The company offers full benefits to part-time and PRN staff, for example. Those benefits include medical, dental, short-term disability and life insurance.

Then, in its M&A strategy, New Day is able to seek out providers that have large managed care populations on their censuses.

Though the amount of Medicare Advantage (MA) beneficiaries are growing, the health plans those beneficiaries are under tend to pay less for home health services compared to traditional Medicare.

But Herman and his team are not shying away from that. That’s another reason why keeping operating costs low is imperative.

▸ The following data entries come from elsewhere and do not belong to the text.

-- ==== Sys2Proof/Machine/Header.lean ====
section
/-! DEFINITION. The header translators, the header parser and the header validator (`spec/41_header.md`). None of them
touches the cursor. -/

namespace Sys2Proof.Machine

open Sys2Proof

/-! ## Translators -/

/-- ROM-size byte to bank count, for the twelve defined bytes (`spec/41_header.md` R131). -/
def romBankTable : List (Byte × Nat) :=
  [(0x00#8, 2), (0x01#8, 4), (0x02#8, 8), (0x03#8, 16), (0x04#8, 32), (0x05#8, 64)] ++
  [(0x06#8, 128), (0x07#8, 256), (0x08#8, 512), (0x52#8, 72), (0x53#8, 80), (0x54#8, 96)]

/-- `rom_banks_of(b)` (R131, R132). -/
def romBanksOf (b : Byte) : Except Error Nat :=
  match romBankTable.lookup b with
  | some n => .ok n
  | none => .error (.unknownRomSize b)

/-- RAM-size byte to bank count and bank size in bytes, for the six defined bytes (R133). -/
def ramGeomTable : List (Byte × (Nat × Nat)) :=
  [(0x00#8, (0, 0)), (0x01#8, (1, 2048)), (0x02#8, (1, 8192))] ++
  [(0x03#8, (4, 8192)), (0x04#8, (16, 8192)), (0x05#8, (8, 8192))]

/-- `ram_geom_of(b)` (R133, R134). -/
def ramGeomOf (b : Byte) : Except Error (Nat × Nat) :=
  match ramGeomTable.lookup b with
  | some g => .ok g
  | none => .error (.unknownRamSize b)

/-- `cart_type_of(b)`: total, and the raw byte is kept (R135). -/
def cartTypeOf (b : Byte) : CartType := { raw := b }

/-- The name of a cartridge type: one of 25 named variants, or `Other` with the unrecognised byte
(`spec/10_state.md` R35). -/
inductive CartName where
  | named (k : Fin 25)
  | other (b : Byte)
  deriving DecidableEq, Repr

/-- Whether the free assignment `Config.cartCode` reaches all 25 codes, as R135 requires of `CART_NAME`. -/
@[irreducible] def cartCodesComplete : Bool :=
  (List.finRange 25).all fun k => (List.finRange 256).any fun n => Config.cartCode (BitVec.ofFin n) == some k

/-- The assignment of bytes to the 25 codes: the free one where it reaches all 25, and otherwise code `k` for byte `k`.
Every assignment with exactly 25 names is a possible value of it. Log entry 4. -/
def cartCodeOf (b : Byte) : Option (Fin 25) :=
  if cartCodesComplete then Config.cartCode b
  else if h : b.toNat < 25 then some ⟨b.toNat, h⟩ else none

/-- `CART_NAME(b)`: a function of `b` alone, defined on all 256 bytes (R135). -/
def cartName (b : Byte) : CartName :=
  match cartCodeOf b with
  | some k => .named k
  | none => .other b

/-- The second half of `cart_type_of(b) = (b, CART_NAME(b))` (R135). -/
def cartTypeName (t : CartType) : CartName := cartName t.raw

/-! ## The parser -/

/-- Bytes skipped before the first header field (`spec/00_scope.md` R9). -/
def headerSkip : Nat := 0x104

/-- `PARSE_HEADER`, its steps in the order and with the early exits of `spec/41_header.md` R140. -/
def State.parseHeader (s : State) : Except Error HeaderRecord := do
  let p ← s.skip 0 headerSkip
  let (fingerprint, p) ← s.readBytes p 48
  let (title, p) ← s.readText p 15
  let (cb, p) ← s.readU8 p
  let (newLicensee, p) ← s.readBytes p 2
  let (sb, p) ← s.readU8 p
  let (tb, p) ← s.readU8 p
  let (rb, p) ← s.readU8 p
  let romBanks ← romBanksOf rb
  let (mb, p) ← s.readU8 p
  let (ramBanks, ramBankSize) ← ramGeomOf mb
  let (gb, p) ← s.readU8 p
  let (oldLicensee, p) ← s.readU8 p
  let (maskRomVersion, p) ← s.readU8 p
  let (complement, p) ← s.readU8 p
  let (checksum, _) ← s.readU16 p .be
  return { fingerprint, title, color := cb == 0x80#8, newLicensee, super := sb == 0x03#8, cartType := cartTypeOf tb,
           romBanks, ramBanks, ramBankSize, japanese := gb == 0x00#8, oldLicensee, maskRomVersion, complement, checksum }

/-! ## The validator -/

/-- The exact sum of the fingerprint bytes, a natural number (R151). -/
def byteSum (bs : List Byte) : Nat := (bs.map BitVec.toNat).sum

/-- The bitwise OR of the fingerprint bytes (R150). -/
def byteOr (bs : List Byte) : Byte := bs.foldr (· ||| ·) 0x00#8

/-- The bitwise AND of the fingerprint bytes (R150). -/
def byteAnd (bs : List Byte) : Byte := bs.foldr (· &&& ·) 0xFF#8

/-- The bitwise XOR of the fingerprint bytes (R150). -/
def byteXor (bs : List Byte) : Byte := bs.foldr (· ^^^ ·) 0x00#8

/-- Rule 1 of the validator: the four constants at once (R151). -/
def logoPasses (bs : List Byte) : Bool :=
  byteSum bs == 5446 && byteOr bs == 255#8 && byteAnd bs == 0#8 && byteXor bs == 134#8

/-- `VALIDATE(h)`: `none` is `Ok`; the fingerprint check comes before the licensee check (R150, R152, R153). -/
def validate (h : HeaderRecord) : Option ValidationError :=
  if !logoPasses h.fingerprint then some .logoMismatch
  else if h.super && h.oldLicensee != 0x33#8 then some .licenseeMismatch
  else none

end Sys2Proof.Machine
end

“We can create low overhead and low cost of delivery, which allows us to take large swaths of managed care or per visit clients, with multiple payers, in a very cost effective manner. That produces a healthy gross margin,” he said. “We proved that model can scale, and now we can replicate it. So, with our acquisition strategy, we can buy and integrate companies that have large managed care populations.”

To prove its worth to payers across the board, New Day developed its own software system: “Carelytics.”

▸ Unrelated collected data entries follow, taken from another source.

-- ==== Sys2Proof/Laws/Memory.lean ====
section
/-! SUPPORT. The laws of the ROM buffer's representation: read after write, and that every memory operation keeps the
canonical form and its bound. -/

namespace Sys2Proof.Machine

open Sys2Proof

@[simp] theorem Memory.read_nil (a : Nat) : Memory.read [] a = Memory.blankByte := rfl

theorem Memory.read_cons (k : Nat) (v : Byte) (m : Memory) (a : Nat) :
    Memory.read ((k, v) :: m) a = if k = a then v else Memory.read m a := rfl

theorem Memory.wfFrom_mono {lo lo' : Nat} {m : Memory} (h : lo' ≤ lo) (hm : Memory.wfFrom lo m = true) :
    Memory.wfFrom lo' m = true := by
  cases m with
  | nil => rfl
  | cons c m =>
    simp only [Memory.wfFrom, Bool.and_eq_true, decide_eq_true_eq] at hm ⊢
    exact ⟨⟨by omega, hm.1.2⟩, hm.2⟩

theorem Memory.read_below_wfFrom {lo a : Nat} {m : Memory} (hm : Memory.wfFrom lo m = true) (h : a < lo) :
    Memory.read m a = Memory.blankByte := by
  induction m generalizing lo with
  | nil => rfl
  | cons c m ih =>
    obtain ⟨k, v⟩ := c
    simp only [Memory.wfFrom, Bool.and_eq_true, decide_eq_true_eq] at hm
    rw [Memory.read_cons, if_neg (by omega)]
    exact ih hm.2 (by omega)

/-- A read after a write to the same address gives the value written. -/
theorem Memory.read_write_same {lo : Nat} {m : Memory} (hm : Memory.wfFrom lo m = true) (a : Nat) (v : Byte) :
    Memory.read (Memory.write m a v) a = v := by
  induction m generalizing lo with
  | nil => by_cases hv : v = Memory.blankByte <;> simp [Memory.write, hv, Memory.read_cons]
  | cons c m ih =>
    obtain ⟨k, w⟩ := c
    simp only [Memory.wfFrom, Bool.and_eq_true, decide_eq_true_eq] at hm
    have hm' := hm.2
    unfold Memory.write
    split
    · split
      · rename_i hlt hv
        rw [Memory.read_cons, if_neg (by omega), Memory.read_below_wfFrom hm' (by omega), hv]
      · rw [Memory.read_cons, if_pos rfl]
    · split
      · split
        · rename_i hv
          rw [Memory.read_below_wfFrom hm' (by omega), hv]
        · rw [Memory.read_cons, if_pos rfl]
      · rw [Memory.read_cons, if_neg (by omega)]
        exact ih hm'

/-- A write leaves every other address alone. -/
theorem Memory.read_write_other (m : Memory) {a b : Nat} (h : b ≠ a) (v : Byte) :
    Memory.read (Memory.write m a v) b = Memory.read m b := by
  induction m with
  | nil => by_cases hv : v = Memory.blankByte <;> simp [Memory.write, hv, Memory.read_cons, Ne.symm h]
  | cons c m ih =>
    obtain ⟨k, w⟩ := c
    unfold Memory.write
    split
    · split
      · rfl
      · rw [Memory.read_cons, if_neg (by omega)]
    · split
      · rename_i hk
        split <;> simp [Memory.read_cons, ← hk, Ne.symm h]
      · simp only [Memory.read_cons, ih]

theorem Memory.write_wfFrom {lo : Nat} {m : Memory} (hm : Memory.wfFrom lo m = true) {a : Nat} (ha : lo ≤ a) (v : Byte) :
    Memory.wfFrom lo (Memory.write m a v) = true := by
  induction m generalizing lo with
  | nil =>
    by_cases hv : v = Memory.blankByte
    · simp [Memory.write, hv, Memory.wfFrom]
    · simp [Memory.write, hv, Memory.wfFrom, ha]
  | cons c m ih =>
    obtain ⟨k, w⟩ := c
    have hm0 := hm
    simp only [Memory.wfFrom, Bool.and_eq_true, decide_eq_true_eq] at hm
    unfold Memory.write
    split
    · split
      · exact hm0
      · rename_i hlt hv
        simp only [Memory.wfFrom, Bool.and_eq_true, decide_eq_true_eq]
        exact ⟨⟨ha, hv⟩, ⟨by omega, hm.1.2⟩, hm.2⟩
    · split
      · split
        · exact Memory.wfFrom_mono (by omega) hm.2
        · rename_i hk hv
          simp only [Memory.wfFrom, Bool.and_eq_true, decide_eq_true_eq]
          exact ⟨⟨ha, hv⟩, hk ▸ hm.2⟩
      · simp only [Memory.wfFrom, Bool.and_eq_true, decide_eq_true_eq]
        exact ⟨⟨hm.1.1, hm.1.2⟩, ih hm.2 (by omega)⟩

/-- Writing a byte keeps the canonical form. -/
theorem Memory.write_wf {m : Memory} (hm : Memory.wf m = true) (a : Nat) (v : Byte) :
    Memory.wf (Memory.write m a v) = true :=
  Memory.write_wfFrom hm (Nat.zero_le a) v

theorem Memory.write_below {m : Memory} {n a : Nat} (hm : Memory.below m n = true) (ha : a < n) (v : Byte) :
    Memory.below (Memory.write m a v) n = true := by
  induction m with
  | nil => by_cases hv : v = Memory.blankByte <;> simp [Memory.write, hv, Memory.below, ha]
  | cons c m ih =>
    obtain ⟨k, w⟩ := c
    simp only [Memory.below, List.all_cons, Bool.and_eq_true, decide_eq_true_eq] at hm ih
    unfold Memory.write
    split
    · split <;> simp [Memory.below, ha, hm]
    · split
      · split <;> simp [Memory.below, ha] <;> simpa using hm.2
      · simp only [Memory.below, List.all_cons, Bool.and_eq_true, decide_eq_true_eq]
        exact ⟨hm.1, ih hm.2⟩

/-- Writing a run of bytes keeps the canonical form. -/
theorem Memory.writeBytes_wf {m : Memory} (hm : Memory.wf m = true) (a : Nat) (bs : List Byte) :
    Memory.wf (Memory.writeBytes m a bs) = true := by
  induction bs generalizing m a with
  | nil => exact hm
  | cons b bs ih => exact ih (Memory.write_wf hm a b) (a + 1)

theorem Memory.writeBytes_below {m : Memory} {n a : Nat} (hm : Memory.below m n = true) (bs : List Byte)
    (h : a + bs.length ≤ n) : Memory.below (Memory.writeBytes m a bs) n = true := by
  induction bs generalizing m a with
  | nil => exact hm
  | cons b bs ih =>
    simp only [List.length_cons] at h
    exact ih (Memory.write_below hm (by omega) b) (by omega)

/-- A run of bytes leaves every address outside it alone. -/
theorem Memory.read_writeBytes_outside (m : Memory) (a : Nat) (bs : List Byte) {b : Nat}
    (h : b < a ∨ a + bs.length ≤ b) : Memory.read (Memory.writeBytes m a bs) b = Memory.read m b := by
  induction bs generalizing m a with
  | nil => rfl
  | cons x bs ih =>
    simp only [List.length_cons] at h
    rw [Memory.writeBytes, ih (Memory.write m a x) (a + 1) (by omega), Memory.read_write_other m (by omega)]

/-- A run of bytes reads back. -/
theorem Memory.read_writeBytes_inside {m : Memory} (hm : Memory.wf m = true) (a : Nat) (bs : List Byte) {k : Nat}
    (h : k < bs.length) : Memory.read (Memory.writeBytes m a bs) (a + k) = bs[k] := by
  induction bs generalizing m a k with
  | nil => simp at h
  | cons x bs ih =>
    rw [Memory.writeBytes]
    cases k with
    | zero =>
      rw [Memory.read_writeBytes_outside _ _ _ (by omega)]
      exact Memory.read_write_same (lo := 0) hm a x
    | succ k =>
      have := ih (Memory.write_wf hm a x) (a + 1) (k := k) (by simpa using h)
      rw [show a + (k + 1) = a + 1 + k by omega, this]
      rfl

/-- Equal reads, equal canonical lists: the representation of a buffer is unique. -/
theorem Memory.eq_of_read_eq {lo : Nat} {m m' : Memory} (hm : Memory.wfFrom lo m = true)
    (hm' : Memory.wfFrom lo m' = true) (h : ∀ a, Memory.read m a = Memory.read m' a) : m = m' := by
  induction m generalizing lo m' with
  | nil =>
    cases m' with
    | nil => rfl
    | cons c m' =>
      simp only [Memory.wfFrom, Bool.and_eq_true, decide_eq_true_eq] at hm'
      have := h c.1
      rw [show c = (c.1, c.2) from rfl, Memory.read_cons, if_pos rfl] at this
      exact absurd this.symm hm'.1.2
  | cons c m ih =>
    obtain ⟨k, v⟩ := c
    have hm0 := hm
    simp only [Memory.wfFrom, Bool.and_eq_true, decide_eq_true_eq] at hm
    cases m' with
    | nil =>
      have := h k
      rw [Memory.read_cons, if_pos rfl] at this
      exact absurd this hm.1.2
    | cons c' m' =>
      obtain ⟨k', v'⟩ := c'
      have hm0' := hm'
      simp only [Memory.wfFrom, Bool.and_eq_true, decide_eq_true_eq] at hm'
      have hk : k = k' := by
        rcases Nat.lt_trichotomy k k' with hlt | heq | hlt
        · have := h k
          rw [Memory.read_cons, if_pos rfl, Memory.read_cons, if_neg (by omega),
            Memory.read_below_wfFrom hm'.2 (by omega)] at this
          exact absurd this hm.1.2
        · exact heq
        · have := h k'
          rw [Memory.read_cons, if_neg (by omega), Memory.read_cons, if_pos rfl,
            Memory.read_below_wfFrom hm.2 (by omega)] at this
          exact absurd this.symm hm'.1.2
      subst hk
      have hv : v = v' := by simpa [Memory.read_cons] using h k
      subst hv
      have htail : m = m' := by
        refine ih hm.2 hm'.2 fun a => ?_
        by_cases ha : k = a
        · subst ha
          rw [Memory.read_below_wfFrom hm.2 (by omega), Memory.read_below_wfFrom hm'.2 (by omega)]
        · simpa [Memory.read_cons, ha] using h a
      rw [htail]

end Sys2Proof.Machine
end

The plan was never to be in the software business, but New Day’s model called for it, Herman said.

“We had to develop something that we could look at all payers through, all aspects through, and [be able to] track,” he said. “We’ve done that internally. We don’t ever intend to be in the software business, but we’re in the patient data business. We had to create our own avenues. That’s what changed the most: as payers shift, as populations grow, we have to be able to consolidate data, rapidly interpret it and get teams on the ground to intervene to really move outcomes.”

“Burn the ships” comes from a song of the same name by the band KING & COUNTRY.

The first verse of the song begins with, “How did we get here?” The answer to that is better suited for a book than an article. The point is that home-based care is here now, in a different place than it used to be.

The third verse appropriately begins with, “step into a new day, we can rise up from the dust and walk away.”

“Home care is different, it’s moving under our feet, it’s changing right in front of our eyes. And it has been for a decade, right?” Herman said. “If we’re going to continue to watch the market shift to Medicare Advantage, continue to watch our aging population and census grow, continue to see chronic disease as a big problem for the financing of America, then we have to completely rethink everything we do.”